:: Task objective ::
Of the entries that follow, how many lines hold the word "dram"? Reply with the number only.

Start of Data in this exercise

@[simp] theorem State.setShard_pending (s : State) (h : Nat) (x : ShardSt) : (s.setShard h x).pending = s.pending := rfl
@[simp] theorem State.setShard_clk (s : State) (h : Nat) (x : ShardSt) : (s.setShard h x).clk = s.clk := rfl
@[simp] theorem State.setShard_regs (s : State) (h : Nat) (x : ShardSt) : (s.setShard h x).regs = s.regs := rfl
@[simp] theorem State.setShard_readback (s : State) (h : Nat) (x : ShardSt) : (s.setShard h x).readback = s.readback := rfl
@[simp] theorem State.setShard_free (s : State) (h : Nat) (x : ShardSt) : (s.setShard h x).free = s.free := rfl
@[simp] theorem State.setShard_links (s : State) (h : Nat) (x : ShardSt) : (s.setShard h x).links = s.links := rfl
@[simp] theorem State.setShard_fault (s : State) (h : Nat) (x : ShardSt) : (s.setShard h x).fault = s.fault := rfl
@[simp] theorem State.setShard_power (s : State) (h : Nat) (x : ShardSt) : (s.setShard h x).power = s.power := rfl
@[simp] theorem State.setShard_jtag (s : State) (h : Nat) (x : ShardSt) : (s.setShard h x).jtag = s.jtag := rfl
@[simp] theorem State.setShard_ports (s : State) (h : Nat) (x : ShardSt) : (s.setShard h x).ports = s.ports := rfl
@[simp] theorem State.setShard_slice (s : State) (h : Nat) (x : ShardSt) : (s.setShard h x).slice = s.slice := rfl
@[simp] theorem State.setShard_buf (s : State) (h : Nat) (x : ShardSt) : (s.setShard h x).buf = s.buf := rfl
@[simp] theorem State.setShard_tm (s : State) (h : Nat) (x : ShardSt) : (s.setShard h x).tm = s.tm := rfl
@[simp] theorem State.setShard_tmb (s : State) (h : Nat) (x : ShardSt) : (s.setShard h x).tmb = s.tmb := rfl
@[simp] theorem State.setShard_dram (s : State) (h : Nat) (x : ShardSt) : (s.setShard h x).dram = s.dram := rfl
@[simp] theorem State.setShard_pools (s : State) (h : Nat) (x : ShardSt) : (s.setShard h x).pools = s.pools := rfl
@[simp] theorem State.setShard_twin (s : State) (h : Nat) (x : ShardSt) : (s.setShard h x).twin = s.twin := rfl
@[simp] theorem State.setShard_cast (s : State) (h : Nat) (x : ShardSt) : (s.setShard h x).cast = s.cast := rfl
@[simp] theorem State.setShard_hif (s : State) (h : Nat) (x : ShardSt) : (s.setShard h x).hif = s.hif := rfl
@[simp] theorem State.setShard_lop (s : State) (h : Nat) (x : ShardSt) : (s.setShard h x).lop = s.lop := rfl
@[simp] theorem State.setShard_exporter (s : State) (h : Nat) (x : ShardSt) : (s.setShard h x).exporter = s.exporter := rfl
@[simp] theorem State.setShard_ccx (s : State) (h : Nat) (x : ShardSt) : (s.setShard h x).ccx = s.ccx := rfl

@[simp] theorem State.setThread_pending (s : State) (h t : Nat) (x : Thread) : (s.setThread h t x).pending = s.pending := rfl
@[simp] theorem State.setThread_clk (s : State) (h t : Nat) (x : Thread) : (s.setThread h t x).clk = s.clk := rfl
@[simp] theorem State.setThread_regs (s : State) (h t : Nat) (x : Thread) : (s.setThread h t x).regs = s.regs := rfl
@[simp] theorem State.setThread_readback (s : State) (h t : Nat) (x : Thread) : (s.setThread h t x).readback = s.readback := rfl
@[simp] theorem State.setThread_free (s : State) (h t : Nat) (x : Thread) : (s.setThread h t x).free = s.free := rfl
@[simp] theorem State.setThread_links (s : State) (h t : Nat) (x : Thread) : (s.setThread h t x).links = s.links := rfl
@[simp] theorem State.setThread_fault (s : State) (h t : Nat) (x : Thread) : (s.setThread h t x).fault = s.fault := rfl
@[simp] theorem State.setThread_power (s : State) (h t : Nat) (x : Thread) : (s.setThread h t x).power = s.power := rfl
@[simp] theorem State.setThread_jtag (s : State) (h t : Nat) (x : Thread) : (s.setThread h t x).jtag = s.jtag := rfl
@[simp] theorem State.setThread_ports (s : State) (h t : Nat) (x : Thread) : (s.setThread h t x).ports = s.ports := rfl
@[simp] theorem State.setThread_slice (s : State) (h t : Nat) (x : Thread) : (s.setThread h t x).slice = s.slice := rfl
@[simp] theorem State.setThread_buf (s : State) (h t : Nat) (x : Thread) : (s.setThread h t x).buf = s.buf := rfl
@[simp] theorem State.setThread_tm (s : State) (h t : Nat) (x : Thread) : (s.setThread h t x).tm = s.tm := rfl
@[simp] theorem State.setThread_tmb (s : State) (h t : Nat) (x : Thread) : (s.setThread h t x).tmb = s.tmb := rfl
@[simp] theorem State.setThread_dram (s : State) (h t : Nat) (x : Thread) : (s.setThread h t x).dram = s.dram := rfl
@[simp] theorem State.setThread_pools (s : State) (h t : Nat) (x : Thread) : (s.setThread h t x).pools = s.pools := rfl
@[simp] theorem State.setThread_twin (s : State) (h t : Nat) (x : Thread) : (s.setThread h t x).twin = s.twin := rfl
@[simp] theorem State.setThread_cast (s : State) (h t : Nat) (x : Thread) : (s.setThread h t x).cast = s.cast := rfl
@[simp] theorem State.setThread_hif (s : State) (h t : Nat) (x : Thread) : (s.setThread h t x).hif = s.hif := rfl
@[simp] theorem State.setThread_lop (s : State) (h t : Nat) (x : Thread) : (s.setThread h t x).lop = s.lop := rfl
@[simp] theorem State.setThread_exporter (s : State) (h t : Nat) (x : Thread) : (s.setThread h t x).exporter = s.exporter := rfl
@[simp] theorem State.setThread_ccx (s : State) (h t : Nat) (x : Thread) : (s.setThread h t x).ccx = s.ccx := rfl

End of Data in this exercise

:: Solution for this exercise ::
2